Wellington, que participou do evento progressista, declara que trabalha para confirmar a aliança com o PP e outras legendas da oposição. Nesta articulação, ainda cita o PSD, que está dividido entre o apoio ou repulsa ao tucano.

O senador diz não colocar vetos a partidos que demonstrarem simpatia pelo seu projeto. Garante que ao contrário do que ocorreu no atual governo, em eventual vitória, irá administrar com os partidos que lhe ajudaram na eleição.
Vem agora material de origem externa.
/-- R34: the fields of the registers of the view, at their bits and in the codes of the table; unlisted bits read 0. -/
def Obligations.ViewHoldsTheFields : Prop :=
  ∀ s : State, configLegal s.cfg = true →
    ((view s 0).extractLsb' 0 16).toNat = s.cfg.w ∧ ((view s 0).extractLsb' 16 16).toNat = s.cfg.h ∧
    ((view s 1).extractLsb' 0 6).toNat = s.cfg.rp ∧
    (view s 1).extractLsb' 6 1 = (match s.cfg.muxPattern with | .binary => 0 | .straight => 1) ∧
    (view s 1).extractLsb' 7 2 = (match s.cfg.scanPattern with | .linear => 0 | .zigzag => 1 | .zigzagRevnibble => 2) ∧
    (view s 1).getLsbD 9 = s.cfg.rotate ∧
    (view s 1).extractLsb' 10 1 = (match s.cfg.txOrder with | .descending => 0 | .ascending => 1) ∧
    (view s 1).extractLsb' 11 1 = (match s.cfg.revnibHalf with | .low => 0 | .high => 1) ∧
    ((view s 1).extractLsb' 12 4).toNat = s.cfg.nAddr ∧ ((view s 1).extractLsb' 16 3).toNat = s.cfg.gStagger ∧
    ((view s 1).extractLsb' 19 3).toNat = s.cfg.bStagger ∧ (view s 1).extractLsb' 22 10 = 0 ∧
    ((view s 2).extractLsb' 0 8).toInt = s.cfg.redOffset ∧ ((view s 2).extractLsb' 8 8).toInt = s.cfg.greenOffset ∧
    ((view s 2).extractLsb' 16 8).toInt = s.cfg.blueOffset ∧ (view s 2).extractLsb' 24 8 = 0 ∧
    (view s 3).getLsbD 0 = s.run ∧ (view s 3).extractLsb' 1 31 = 0 ∧
    (view s 4).extractLsb' 0 16 = s.ontime ∧ (view s 4).extractLsb' 16 16 = 0 ∧
    (view s 5).extractLsb' 0 1 = s.wrbuf ∧ (view s 5).extractLsb' 1 1 = s.selbufR ∧ (view s 5).extractLsb' 2 1 = s.actbuf ∧
    (view s 5).getLsbD 3 = s.swaprdy ∧ (view s 5).getLsbD 4 = false ∧ (view s 5).getLsbD 5 = s.fault ∧
    (view s 5).getLsbD 6 = s.cmderr ∧ (view s 5).getLsbD 7 = s.run ∧ (view s 5).extractLsb' 8 3 = s.plane ∧
    (view s 5).extractLsb' 11 5 = s.mux ∧ (view s 5).extractLsb' 16 16 = 0 ∧
    (view s 6).extractLsb' 0 3 = s.fcause ∧ (view s 6).extractLsb' 3 3 = s.fplane ∧ (view s 6).extractLsb' 6 5 = s.fmux ∧
    (view s 6).extractLsb' 11 1 = s.fbuf ∧ (view s 6).extractLsb' 12 20 = 0 ∧ view s 7 = 0

/-! Buffer control (41_buffer_control.md) -/

/-- R151: `SELBUF which` writes `WRBUF` and nothing else, whatever `SWAPRDY` is. -/
def Obligations.SelbufChoosesTheWriteTarget : Prop :=
  ∀ (which : BufNo) (s : State),
    decode (BitVec.ofNat 64 (0x3000000000000000 + which.toNat)) = .ok (.selbuf which) ∧
    exec (.selbuf which) s = .next { s with wrbuf := which }

/-- R153: `SWAP` with `SWAPRDY = 1` complements `SELBUF_R` and answers 0; otherwise it pends; it changes nothing else. -/
def Obligations.SwapIsGrantedOrPends : Prop :=
  decode 0x4000000000000000 = .ok .swap ∧
  ∀ s : State,
    (s.swaprdy = true → exec .swap s = .next { s with selbufR := 1 - s.selbufR, trace := s.trace ++ [.rsp 0] }) ∧
    (s.swaprdy = false → exec .swap s = .next { s with swappend := true })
Na manhã de hoje,  o partido  apresentou o Plano de Políticas Públicas do Progressista. São diretrizes que trazem propostas relacionadas a temas como: Reorganização e Modernização Administrativa, Desenvolvimento Econômico e Social Sustentável, Projetos Especiais (Inovação), Serviços Públicos. O documento foi projetado pelo sociólogo e economista Maurício Munhoz.

Conforme Ezequiel, o partido só irá apoiar um candidato ao Palácio Paiaguás que aceitar e colaborar com a melhoria de tal plano. Relembra que a legenda ajudou Taques a se eleger, mas errou ao não cobrar que o programa de governo fosse composto por metas possíveis de serem cumpridas.

“O Progressistas sai na frente, apresentando o que o partido pensa para o Estado. É uma sinalização de que o partido não vai mais entrar em barca furada. Queremos discutir políticas públicas, ouvindo a sociedade. Continuamos abertos para agregarmos valores”, pontua.